We strongly disagree with the uninformed and patronizing treatment of homosexuality in Richard J. Foster's article "God's Gift of Sexuality" in the July [1985] issue of Sojourners.

He argues that the Bible condemns homosexuality and therefore we must. Yet, as traditionally interpreted, the whole tenor of the Bible sanctions slavery, and the overwhelming burden of the Bible is that women are inferior to and should be subordinate to men. Are we prepared to argue today that slavery and the oppression of women are biblically justified? No. The Spirit has been and is leading us into new truth (John 16:12-13) and teaching us that what we once thought unacceptable is now clearly acceptable to God (Acts 10).

There is, in fact, no biblical sex ethic. The Bible knows only a love ethic which is constantly being brought to bear on whatever sexual mores are dominant in a given country, culture, or period.

Foster describes being a homosexual as like being born with a clubfoot. This gross analogy not only demeans the experience of homosexual love but also breaks down of its own weight. Is a clubfooted person not to try to walk? Rather, a homosexual person might be viewed as a left-handed person in a right-handed culture.

Foster is preoccupied with the sexual activity of homosexual people, ignoring the reality of deep and abiding love between two gay persons. How are we to understand the gay and lesbian partnerships which have endured for years or decades with the kind of fidelity, tenderness, and mutuality we celebrate in heterosexual partnership?

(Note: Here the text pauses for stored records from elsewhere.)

/-- WRITE LINE's settings written and its enable or disable done (R123, R124, R125). -/
theorem State.Safe.setEnabled (s : State) (n : Fin 4) (en fo : Bool) (m : DialMode) :
    s.Safe (if en then (s.updLine n fun l => { l with enabled := en, forced := fo, mode := m, learned := .unknown }).enableLine n
      else (s.updLine n fun l => { l with enabled := en, forced := fo, mode := m, learned := .unknown }).disableLine n) := by
  have h1 : s.Steady (s.updLine n fun l => { l with enabled := en, forced := fo, mode := m, learned := .unknown }) := .updLine s n _ id
  have h2 : s.CallsOk → (s.updLine n fun l => { l with enabled := en, forced := fo, mode := m, learned := .unknown }).Rewritten n :=
    fun h => h.rewritten _ rfl rfl
  have h3 : ((s.updLine n fun l => { l with enabled := en, forced := fo, mode := m, learned := .unknown }).line n).enabled = en := by
    simp
  generalize s.updLine n _ = t at h1 h2 h3
  cases en with
  | true => exact ⟨h1.trans (.enableLine t n), fun g => (h2 g).enableLine h3⟩
  | false => exact ⟨h1.trans (.disableLine t n), fun g => (h2 g).disableLine h3⟩

end Sys2Proof.Machine
end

Is our word to a gay son or lesbian daughter to be "It is God's will that you remain celibate all your life"? No. We do not believe that is God's will. In the mystery of creation and culture, a significant percentage of people in every age, time, and place has been, is, and will continue to be homosexual. That must be all right with God. God's gift of sexuality is to all God's children, not just the right-handed ones. Celibacy is a choice offered to both gay and straight people, but can never be a true vocation if imposed as punishment for the "sin" of being who you are.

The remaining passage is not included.